Your solution passes 15 out of 20 test cases. The sample inputs work perfectly. But somewhere in the hidden tests, something breaks—and LeetCode won't tell you exactly what.

This is one of the most frustrating experiences in coding interview prep. You almost have it, but not quite. And without seeing the failing input, finding the bug feels like searching for a needle in a haystack.

The good news: partial failures follow predictable patterns. Most are caused by a handful of common issues—edge cases, off-by-one errors, constraint violations, or subtle logical flaws. This guide teaches you how to systematically identify what's breaking when your solution is "almost right."

TL;DR

  • Partial pass usually means edge cases or boundary conditions. Your core logic is likely correct, but fails on specific inputs.
  • The most common culprits: empty inputs, single elements, maximum/minimum values, duplicates, and off-by-one indexing errors.
  • Systematic debugging trumps guessing. Generate test cases methodically instead of randomly hoping to find the bug.
  • Look at which test cases pass vs. fail. Early passes with late failures often indicate constraint-related issues or extreme values.
  • The bug is usually simpler than you think. Most partial failures come from overlooked edge cases, not fundamental algorithm flaws.

Beginner-Friendly Explanations

Why Partial Failures Happen

When code passes some tests but fails others, it typically means:

  1. Your algorithm is mostly correct — You understood the problem and implemented a valid approach
  2. Your implementation misses specific cases — Certain inputs expose gaps in your logic

This is actually better than getting zero passes. A complete failure suggests a fundamental misunderstanding; partial failure suggests you're close but missing something.

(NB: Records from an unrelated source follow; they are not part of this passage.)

-- ==== Sys2Proof/Machine/StateVid.lean ====
section
/-! DEFINITION. The parts of the state that channels keep: channel blocks and state (08), picture buffers (08, 09),
timestamps, long-term references, lookahead (08, 11), rate control (12), ladder and multiplex groups (12, 13). -/

namespace Sys2Proof.Machine

/-- Channel states (R173). -/
inductive ChSt where
  | opened | running | sourceLost | draining | failed
  deriving DecidableEq, Repr

/-- Reference marks (R183). -/
inductive Mark where
  | none | short | long
  deriving DecidableEq, Repr

/-- A channel block (R107). -/
structure Blk where
  /-- DIR: 0 decode, 1 encode, 2 transcode pair. -/
  dir : Nat
  /-- CODEC. -/
  codec : Nat
  /-- CLASS is live-link. -/
  live : Bool
  /-- PROFILE. -/
  profile : Nat
  /-- LEVEL. -/
  level : Nat
  /-- CHROMA. -/
  chroma : Nat
  /-- DEPTH. -/
  depth : Nat
  /-- WIDTH. -/
  width : Nat
  /-- HEIGHT. -/
  height : Nat
  /-- RATE_NUM. -/
  num : Nat
  /-- RATE_DEN. -/
  den : Nat
  /-- PRESET. -/
  preset : Nat
  /-- RC_MODE. -/
  rcMode : Nat
  /-- LOOKAHEAD. -/
  look : Nat
  /-- POOL. -/
  pool : Nat
  /-- BITRATE. -/
  bitrate : Nat
  /-- MAXRATE. -/
  maxrate : Nat
  /-- BUFSIZE. -/
  bufsize : Nat
  /-- GOP. -/
  gop : Nat
  /-- FIFO_CELLS. -/
  fifoCells : Nat
  /-- HOME as given. -/
  home : Nat
  /-- SPAN. -/
  span : Nat
  /-- TIER. -/
  tier : Nat
  deriving DecidableEq, Repr

/-- A picture buffer, a plain buffer, or an empty picture (R183, R226). -/
structure Buf where
  /-- Holding. -/
  hold : Nat
  /-- Channel whose pool it is of; none for a plain buffer, an empty picture and after CLOSED (R176). -/
  chan : Option Nat := none
  /-- It is a picture (TYPE 2) rather than a plain buffer (TYPE 3). -/
  pic : Bool := true
  /-- An empty picture: no storage (R226). -/
  empty : Bool := false
  /-- Bytes charged to the holding while it stands alone. -/
  size : Nat := 0
  /-- Device-memory offset of a plain buffer. -/
  addr : Nat := 0
  /-- Depth its samples are stored at. -/
  depth : Nat := 8
  /-- Reference mark. -/
  mark : Mark := .none
  /-- OUTPUT_PENDING. -/
  outp : Bool := false
  /-- Position in output order, counted over the whole stream (R200). -/
  order : Int := 0
  /-- TIME of the item that brought its first byte (R449). -/
  t0 : DWord := 0
  /-- The HELD pin. -/
  held : Bool := false
  /-- Valid handles (R183). -/
  handles : Nat := 0
  /-- ROWS state (R81). -/
  rows : Bool := false
  /-- Rows published (R201). -/
  rowsPub : Nat := 0
  /-- It is a gleaned substitute (R233). -/
  subst : Bool := false
  /-- BUF_WIDTH, BUF_HEIGHT, BUF_CHROMA, BUF_DEPTH, COLOUR, HDR_PEAK, SDR_WHITE as written, by id (R304). -/
  par : Tab Nat := []
  /-- Header. -/
  hdr : Hdr := {}
  /-- Planes of samples at the stored depth: rows of samples; luma, then chroma as stored (R178). -/
  planes : List (List (List Nat)) := []
  /-- Motion field records (R213), 16 bytes each. -/
  motion : List (List Byte) := []
  deriving DecidableEq, Repr

/-- A long-term slot (R190, R191). -/
structure Ltr where
  /-- Buffer. -/
  buf : Nat
  /-- Picture counter of its picture. -/
  counter : Word
  /-- Acknowledged. -/
  ack : Bool := false
  deriving DecidableEq, Repr

/-- A source picture accepted for encoding (R189, R240): in the lookahead, or read in place with LOOKAHEAD 0. -/
structure LkPic where
  /-- Picture counter. -/
  counter : Word
  /-- Source buffer, until it is copied; with LOOKAHEAD 0 until it is coded. -/
  src : Option Nat
  /-- The source's header. -/
  hdr : Hdr := {}
  /-- Depth of the source's samples. -/
  depth : Nat := 8
  /-- The source window differs from the channel's size (R239). -/
  resized : Bool := false
  /-- A long-term slot that PLTR.SET gave it. -/
  ltrSet : Option Nat := none
  /-- PLTR.LOSS makes it the recovery picture (R191). -/
  loss : Bool := false
  /-- FORCE_IDR took it. -/
  idr : Bool := false
  /-- The outstanding instruction that brought it. -/
  work : Nat
  /-- DTB when its first source row was published (R449). -/
  t0 : DWord := 0
  /-- Its pre-search results, once its source is there (R244). -/
  pre : Option PreIn := none
  /-- Luma samples of its display window, row by row (R312). -/
  luma : List Nat := []
  /-- MEAN and FADE of R311. -/
  mean : Nat := 0
  /-- See `mean`. -/
  fade : Bool := false
  deriving DecidableEq, Repr

/-- A CTU row, or a macroblock row of the PV16 model, coded and kept (R271, R313). -/
structure RowRec where
  /-- Coded bits. -/
  bits : Nat
  /-- Step index q; quantiser index j under the PV16 model. -/
  q : Nat
  /-- BUDGET of R313. -/
  budget : Nat
  /-- OVER of R313. -/
  overBy : Int
  /-- STEP of R313. -/
  step : Nat
  /-- RETRIED. -/
  retried : Bool
  /-- STUBBLE. -/
  stubble : Bool
  /-- Coded bits of each unit. -/
  units : List Nat
  /-- Motion records of the row's blocks (R309). -/
  motion : List (List Byte)
  deriving DecidableEq, Repr

/-- A band of a picture being coded (R256, R276): the whole picture when one Field codes it. -/
structure Band where
  /-- Its Field. -/
  field : Nat
  /-- First row. -/
  first : Nat
  /-- Rows. -/
  count : Nat
  /-- Its share of T. -/
  t : Nat
  /-- Its share of L. -/
  l : Nat
  /-- Its share of L_lvl. -/
  llvl : Nat
  /-- Rows coded and kept, first row first. -/
  rows : List RowRec := []
  /-- Step index of the next row. -/
  q : Nat
  /-- The ceiling step has been taken: q never falls (R271). -/
  ceil : Bool := false
  /-- The row after `rows` is coded again (R272). -/
  retry : Bool := false
  /-- Rows from here on are coded in stubble mode. -/
  stubble : Bool := false
  /-- Retries used. -/
  retries : Nat := 0
  /-- DTB when its latest row ended. -/
  tRow : DWord := 0
  deriving DecidableEq, Repr

/-- A row that waits for a cell or for room (R12, R517): its report, the head of its chain and the cells it has. -/
structure Stall where
  /-- The report. -/
  row : RowIn
  /-- Head cell. -/
  head : Option Nat := none
  /-- Cells taken. -/
  cells : Nat := 0
  deriving DecidableEq, Repr

/-- The picture being coded (12). -/
structure Cur where
  /-- Which source picture. -/
  pic : LkPic
  /-- Picture type: 0 I, 1 P, 2 B. -/
  ptype : Nat
  /-- B depth, 0 for I and P. -/
  depth : Nat
  /-- It is an IDR. -/
  idr : Bool
  /-- It predicts only from a long-term slot's picture (R191). -/
  ltrRef : Bool
  /-- It takes a reference mark. -/
  isRef : Bool
  /-- References per block (R307). -/
  nref : Nat
  /-- Complexity c (R261). -/
  c : Nat
  /-- Row complexities. -/
  rowC : List Nat
  /-- Budget T, none where no T exists (R275). -/
  t : Option Nat
  /-- Hard limit L. -/
  l : Nat
  /-- Whether L includes an HRD bound, and the buffer fullness in bits just before the removal (R265). -/
  hrd : Bool
  /-- See `hrd`. -/
  cpb : Int
  /-- Planned step index q_plan. -/
  qplan : Nat
  /-- QP_MIN and QP_MAX in steps of q, and FILLER, as they stood when the picture was budgeted (R260). -/
  qmin : Nat
  /-- See `qmin`. -/
  qmax : Nat
  /-- See `qmin`. -/
  filler : Bool
  /-- Rate budgeted at, kbit/s. -/
  rate : Nat
  /-- DTB when its time budget started (R267). -/
  start : DWord
  /-- The time budget has ended. -/
  timeout : Bool := false
  /-- Bands, top first. -/
  bands : List Band
  /-- Bands already committed whole. -/
  front : Nat := 0
  /-- A row that waits, with its band. -/
  stall : Option Stall := none
  /-- Buffer of the reconstruction; none while it waits for one (R185). -/
  buf : Option Nat := none
  /-- Stuffing bits (R266). -/
  stuff : Nat := 0
  deriving DecidableEq, Repr

/-- A section of STATS for the latest picture (R308). -/
structure StatSec where
  /-- TYPE. -/
  typ : Nat
  /-- RECSIZE. -/
  size : Nat
  /-- COLS. -/
  cols : Nat
  /-- ROWS. -/
  rows : Nat
  /-- Records. -/
  recs : List (List Byte)
  deriving DecidableEq, Repr

/-- A picture coded and committed that an instruction is still to report (R240, R284). -/
structure Coded where
  /-- Picture counter. -/
  counter : Word
  /-- Status code (R275). -/
  code : Nat
  /-- Bits [31:16] of the status word. -/
  bits : Nat
  /-- PTS. -/
  pts : DWord
  /-- Picture type. -/
  ptype : Nat
  /-- NREF. -/
  nref : Nat
  /-- STATS sections by IMM bit. -/
  secs : Tab (List StatSec)
  /-- CHN_RC_STATE. -/
  rcState : Word
  /-- CHN_RC_CPB. -/
  cpb : Nat
  /-- It counts in CHN_RC_EVENTS as stubble, as HRD violation. -/
  evStub : Bool
  /-- See `evStub`. -/
  evHrd : Bool
  deriving DecidableEq, Repr

/-- A channel's rate-control state (12). -/
structure Rc where
  /-- Model coefficients a_t of I, P, B; none before the first picture of the type (R263). -/
  a : Tab Nat := []
  /-- Cost e of the most recent coded P picture (R262). -/
  eP : Option Nat := none
  /-- Pictures and bits coded since SOPEN or the last change of rate (R262). -/
  pics : Nat := 0
  /-- See `pics`. -/
  bits : Nat := 0
  /-- Buffer fullness just before the next removal, in bits × RATE_NUM; none before the first picture (R265). -/
  cpb : Option Int := none
  /-- Fill rate in force, kbit/s (R264). -/
  fill : Nat := 0
  /-- The rate of the last picture budgeted. -/
  rate : Nat := 0
  /-- Assigned multiplex rate (R278). -/
  muxRate : Option Nat := none
  /-- Multiplex weight of the last tick, and ticks without a picture (R279). -/
  muxW : Nat := 0
  /-- See `muxW`. -/
  muxIdle : Nat := 0
  /-- Complexities of the last pictures, newest first (CQ, R263). -/
  hist : List Nat := []
  /-- PV16 estimates W_t of I, P, B (R281). -/
  w : List Nat := []
  /-- PV16 virtual fullness d_t, signed (R282). -/
  d : List Int := []
  /-- PV16 pool G not yet spent (R280). -/
  pool : Int := 0
  /-- Pictures of the GOP still to code: I, P, B (R280, R281). -/
  gopI : Nat := 0
  /-- See `gopI`. -/
  gopP : Nat := 0
  /-- See `gopI`. -/
  gopB : Nat := 0
  deriving DecidableEq, Repr

/-- Timestamp extension state of one kind (R194). -/
structure Ts where
  /-- Previous raw value p. -/
  raw : Nat
  /-- Previous extended value e. -/
  ext : DWord
  deriving DecidableEq, Repr

/-- A channel (08). -/
structure Chan where
  /-- Holding. -/
  hold : Nat
  /-- The channel block. -/
  blk : Blk
  /-- State (R173); CLOSED channels are not listed. -/
  st : ChSt := .opened
  /-- A picture has begun (R174). -/
  begun : Bool := false
  /-- Object slot INDEX of its handle. -/
  slot : Nat
  /-- Home Field (R68). -/
  home : Nat
  /-- Home asked for by SPARAM HOME. -/
  homeSet : Option Nat := none
  /-- Home asked for by the Drill that issued the instruction of the next picture. -/
  homeIss : Option Nat := none
  /-- Span Fields left out of the picture in progress (R205, R257). -/
  left : List Nat := []
  /-- Picture counter (R192). -/
  counter : Word := 0
  /-- Parameters that differ from their defaults, by id (R260, R304). -/
  par : Tab Nat := []
  /-- PTS extension. -/
  pts : Option Ts := none
  /-- DTS extension. -/
  dts : Option Ts := none
  /-- Long-term slots 0 to 3. -/
  ltr : Tab Ltr := []
  /-- PLTR.SET awaits the next ENC.PIC. -/
  ltrSet : Option Nat := none
  /-- PLTR.LOSS awaits the next ENC.PIC. -/
  loss : Bool := false
  /-- FORCE_IDR awaits the next picture. -/
  idr : Bool := false
  /-- Lookahead, oldest first. -/
  look : List LkPic := []
  /-- Pictures accepted, up to LOOKAHEAD (R240). -/
  filled : Nat := 0
  /-- Counter of the last IDR coded. -/
  lastIdr : Option Word := none
  /-- Counter of the newest picture coded that is no B picture. -/
  top : Option Word := none
  /-- Pictures committed that an instruction is still to report, oldest first. -/
  coded : List Coded := []
  /-- Mean luma of the last three pictures searched, newest first (R311). -/
  means : List Nat := []
  /-- The picture being coded. -/
  cur : Option Cur := none
  /-- Rate control. -/
  rc : Rc := {}
  /-- Ladder group and rung. -/
  grp : Option (Nat × Nat) := none
  /-- Multiplex group. -/
  mux : Option Nat := none
  /-- Analysis-area pages (R245). -/
  pages : Nat := 0
  /-- The picture of the last ANALYZE and its results (R246). -/
  anal : Option (Nat × PreIn) := none
  /-- Missing-picture identity to its substitute (R233). -/
  subs : Tab Nat := []
  /-- The last picture returned: its header and planes (R225). -/
  last : Option (Hdr × List (List (List Nat))) := none
  /-- Latest instruction kind for STATS: 0 ENC, 1 DEC, 2 ANALYZE (R305). -/
  statSrc : Option Nat := none
  /-- STATS sections of the latest picture, by IMM bit. -/
  statSec : Tab (List StatSec) := []
  /-- COUNTER of the STATS header. -/
  statCnt : Word := 0
  /-- PTS of the STATS header. -/
  statPts : DWord := 0
  /-- PTYPE of the STATS header. -/
  statType : Nat := 0
  /-- WIDTH and HEIGHT of the STATS header. -/
  statW : Nat := 0
  /-- See `statW`. -/
  statH : Nat := 0
  /-- NREF of the STATS header. -/
  statNref : Nat := 0
  /-- Gap markers received, saturating (QUERY 0x0013). -/
  gaps : Nat := 0
  /-- The picture in decode has reached its cycle ceiling (R221). -/
  ceil : Bool := false
  deriving DecidableEq, Repr

/-- The picture that the rungs of a ladder group are coding (R288, R290). -/
structure GrpPic where
  /-- Which source picture. -/
  pic : LkPic
  /-- Picture type. -/
  ptype : Nat
  /-- B depth. -/
  depth : Nat
  /-- It is an IDR. -/
  idr : Bool
  /-- A later picture refers to it. -/
  isRef : Bool
  /-- Pictures behind it in the lookahead: complexity, type, depth (R262). -/
  behind : List (Nat × Nat × Nat)
  /-- Rungs that have begun it. -/
  begun : List Nat := []
  /-- Rungs that are done with it. -/
  done : Tab Coded := []
  deriving DecidableEq, Repr

/-- A ladder group (R285). -/
structure Grp where
  /-- Holding. -/
  hold : Nat
  /-- Rungs: number to channel. -/
  rungs : Tab Nat := []
  /-- The rungs are fixed by the first ENC.LADDER (R111). -/
  fixed : Bool := false
  /-- LADDER_DEPTH (R299). -/
  deep : Bool := false
  /-- SCLOSE has issued. -/
  closing : Bool := false
  /-- The group's lookahead, oldest first (R189). -/
  look : List LkPic := []
  /-- Pictures accepted, up to RUNG0's LOOKAHEAD. -/
  filled : Nat := 0
  /-- The picture the rungs are coding. -/
  coding : Option GrpPic := none
  /-- Pictures that every rung is done with and no instruction has reported, oldest first: results by rung. -/
  coded : List (Tab Coded) := []
  deriving DecidableEq, Repr

/-- A multiplex group (R277). -/
structure Mux where
  /-- Holding. -/
  hold : Nat
  /-- Total rate in kbit/s. -/
  rate : Nat
  /-- The rate a MUX_RATE write sets at the next tick (R279). -/
  next : Option Nat := none
  /-- Member channels, ascending. -/
  members : List Nat := []
  /-- Members that take part from the last tick (R279). -/
  active : List Nat := []
  /-- Bits committed since the group opened. -/
  bits : Nat := 0
  /-- Ticks since the group opened. -/
  ticks : Nat := 0
  deriving DecidableEq, Repr

/-- Channels, buffers and groups. -/
structure Vid where
  /-- Channels that are not CLOSED, by number. -/
  chan : Tab Chan := []
  /-- Buffers by number. -/
  buf : Tab Buf := []
  /-- The next buffer number (the model's own). -/
  nextBuf : Nat := 0
  /-- Ladder groups by number 0 to 31. -/
  grp : Tab Grp := []
  /-- Multiplex groups by number 0 to 15. -/
  mux : Tab Mux := []
  deriving DecidableEq, Repr

end Sys2Proof.Machine
end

The Hidden Test Case Challenge

LeetCode's hidden test cases are designed to catch:

  • Edge cases: Empty arrays, single elements, maximum size inputs
  • Boundary values: Smallest/largest numbers allowed by constraints
  • Special patterns: All duplicates, all same value, sorted/reverse-sorted
  • Performance limits: Inputs at the maximum constraint size

Understanding what LeetCode tests for helps you anticipate what might break.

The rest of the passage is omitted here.